Description of the task>
Collect all lines from the listing that include the string "spec".

########

/-- The word multiplies (44_multiply_acc.md R284 to R289; hilo_pending is decision D25, log 16).
That the check is made for ac0 too, at Rev1, is a choice of the spec (D6, D17, C14, log 17).
That MSUBU subtracts is C26 (log 27). -/
def Obligations.WordMultiplyAccumulateResults : Prop :=
  ∀ (s : State) (ac : Acc) (rs rt : Reg),
    let x := s.readGpr rs
    let y := s.readGpr rt
    let c := s.acc ac
    (Enabled s .rev1 → exec (.madd ac rs rt) s = .next (toAcc s ac (c + x.signExtend 64 * y.signExtend 64))) ∧
    (Enabled s .rev1 → exec (.maddu ac rs rt) s = .next (toAcc s ac (c + x.setWidth 64 * y.setWidth 64))) ∧
    (Enabled s .rev1 → exec (.msub ac rs rt) s = .next (toAcc s ac (c - x.signExtend 64 * y.signExtend 64))) ∧
    (Enabled s .rev1 → exec (.msubu ac rs rt) s = .next (toAcc s ac (c - x.setWidth 64 * y.setWidth 64))) ∧
    (Enabled s .rev1 → exec (.mult ac rs rt) s = .next ({ toAcc s ac (x.signExtend 64 * y.signExtend 64) with hiloPending := if ac = 0 then true else s.hiloPending })) ∧
    (Enabled s .rev1 → exec (.multu ac rs rt) s = .next ({ toAcc s ac (x.setWidth 64 * y.setWidth 64) with hiloPending := if ac = 0 then true else s.hiloPending }))

/-- BITREV and INSV (45_bitmanip.md R311, R312; the split of the two UNPREDICTABLE cases is D3, log 13).
The fields of INSV are the 6-bit ones of DSPControl (C27, log 27). -/
def Obligations.BitReverseAndInsertResults : Prop :=
  ∀ (s : State) (rt rs : Reg), Enabled s .rev1 →
    let pos := (s.dspControl.extractLsb' 0 6).toNat
    let size := (s.dspControl.extractLsb' 7 6).toNat
    (∃ v : Word, exec (.bitrev rt rs) s = .next (toGpr s rt v) ∧
      ∀ i, i < 32 → v.getLsbD i = (decide (i < 16) && (s.readGpr rs).getLsbD (15 - i))) ∧
    (0 < size → pos + size ≤ 32 → ∃ v : Word, exec (.insv rt rs) s = .next (toGpr s rt v) ∧
      ∀ i, i < 32 → v.getLsbD i =
        if pos ≤ i ∧ i < pos + size then (s.readGpr rs).getLsbD (i - pos) else (s.readGpr rt).getLsbD i) ∧
    (0 < size → 32 < pos + size → ∃ (v : Word) (t : State), exec (.insv rt rs) s = .next t ∧
      t = { toGpr s rt v with draws := t.draws })

/-- The replications (45_bitmanip.md R313 to R316).
The destination of REPL.PH is rt by the figure (C8), the immediate of REPL.QB has 8 bits (C10, both log 27). -/
def Obligations.ReplicateResults : Prop :=
  (∀ (s : State) (rt : Reg) (imm : Nat), imm < 256 → Enabled s .rev1 →
    exec (.replQb rt imm) s = .next (toGpr s rt (BitVec.ofNat 32 (imm * 0x01010101)))) ∧
  (∀ (s : State) (rt : Reg) (imm : Int), -512 ≤ imm → imm ≤ 511 → Enabled s .rev1 →
    exec (.replPh rt imm) s = .next (toGpr s rt ((BitVec.ofInt 10 imm).signExtend 16 ++ (BitVec.ofInt 10 imm).signExtend 16))) ∧
  (∀ (s : State) (rt rs : Reg), Enabled s .rev1 →
    exec (.replvQb rt rs) s = .next (toGpr s rt (((s.readGpr rs) &&& 0xFF#32) * 0x01010101#32)) ∧
    exec (.replvPh rt rs) s = .next (toGpr s rt (((s.readGpr rs) &&& 0xFFFF#32) * 0x00010001#32)))

/-- The unsigned byte compares (46_compare_pick.md R321 to R329).
The blocks of CMPGDU.LT.QB and CMPGDU.LE.QB are garbled on the page and rebuilt by the spec
(R320(g), R325, R326, D16, log 21). -/
def Obligations.UnsignedByteCompareResults : Prop :=
  (∀ (s : State) (rs rt : Reg),
    (Enabled s .rev1 → exec (.cmpuEqQb rs rt) s = .next ({ s with pc := s.pc + 4#32, dspControl := withCcond s.dspControl (compareBytes (fun a b => a == b) (s.readGpr rs) (s.readGpr rt)) })) ∧
    (Enabled s .rev1 → exec (.cmpuLtQb rs rt) s = .next ({ s with pc := s.pc + 4#32, dspControl := withCcond s.dspControl (compareBytes (fun a b => a.ult b) (s.readGpr rs) (s.readGpr rt)) })) ∧
    (Enabled s .rev1 → exec (.cmpuLeQb rs rt) s = .next ({ s with pc := s.pc + 4#32, dspControl := withCcond s.dspControl (compareBytes (fun a b => !(b.ult a)) (s.readGpr rs) (s.readGpr rt)) }))) ∧
  (∀ (s : State) (rd rs rt : Reg),
    (Enabled s .rev2 → exec (.cmpgduEqQb rd rs rt) s = .next ({ toGpr s rd ((compareBytes (fun a b => a == b) (s.readGpr rs) (s.readGpr rt)).setWidth 32) with dspControl := withCcond s.dspControl (compareBytes (fun a b => a == b) (s.readGpr rs) (s.readGpr rt)) })) ∧
    (Enabled s .rev2 → exec (.cmpgduLtQb rd rs rt) s = .next ({ toGpr s rd ((compareBytes (fun a b => a.ult b) (s.readGpr rs) (s.readGpr rt)).setWidth 32) with dspControl := withCcond s.dspControl (compareBytes (fun a b => a.ult b) (s.readGpr rs) (s.readGpr rt)) })) ∧
    (Enabled s .rev2 → exec (.cmpgduLeQb rd rs rt) s = .next ({ toGpr s rd ((compareBytes (fun a b => !(b.ult a)) (s.readGpr rs) (s.readGpr rt)).setWidth 32) with dspControl := withCcond s.dspControl (compareBytes (fun a b => !(b.ult a)) (s.readGpr rs) (s.readGpr rt)) })) ∧
    (Enabled s .rev1 → exec (.cmpguEqQb rd rs rt) s = .next (toGpr s rd ((compareBytes (fun a b => a == b) (s.readGpr rs) (s.readGpr rt)).setWidth 32))) ∧
    (Enabled s .rev1 → exec (.cmpguLtQb rd rs rt) s = .next (toGpr s rd ((compareBytes (fun a b => a.ult b) (s.readGpr rs) (s.readGpr rt)).setWidth 32))) ∧
    (Enabled s .rev1 → exec (.cmpguLeQb rd rs rt) s = .next (toGpr s rd ((compareBytes (fun a b => !(b.ult a)) (s.readGpr rs) (s.readGpr rt)).setWidth 32))))

/-- The signed halfword compares (46_compare_pick.md R330 to R332); bits 27:26 are UNPREDICTABLE (R320(d), log 14).
The line of CMP.EQ.PH that leaves them so is rebuilt by the spec (R320(g), D16, log 21). -/
def Obligations.SignedHalfwordCompareResults : Prop :=
  ∀ (s : State) (rs rt : Reg), Enabled s .rev1 →
    (∃ (u : BitVec 2) (t : State), exec (.cmpEqPh rs rt) s = .next t ∧
      t = { s with
        pc := s.pc + 4#32, draws := t.draws,
        dspControl := withCcond s.dspControl (u ++ compareHalves (fun a b => a == b) (s.readGpr rs) (s.readGpr rt)) }) ∧
    (∃ (u : BitVec 2) (t : State), exec (.cmpLtPh rs rt) s = .next t ∧
      t = { s with
        pc := s.pc + 4#32, draws := t.draws,
        dspControl := withCcond s.dspControl (u ++ compareHalves (fun a b => a.slt b) (s.readGpr rs) (s.readGpr rt)) }) ∧
    (∃ (u : BitVec 2) (t : State), exec (.cmpLePh rs rt) s = .next t ∧
      t = { s with
        pc := s.pc + 4#32, draws := t.draws,
        dspControl := withCcond s.dspControl (u ++ compareHalves (fun a b => !(b.slt a)) (s.readGpr rs) (s.readGpr rt)) })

########

Exercise output>
That the check is made for ac0 too, at Rev1, is a choice of the spec (D6, D17, C14, log 17).
The blocks of CMPGDU.LT.QB and CMPGDU.LE.QB are garbled on the page and rebuilt by the spec
The line of CMP.EQ.PH that leaves them so is rebuilt by the spec (R320(g), D16, log 21). -/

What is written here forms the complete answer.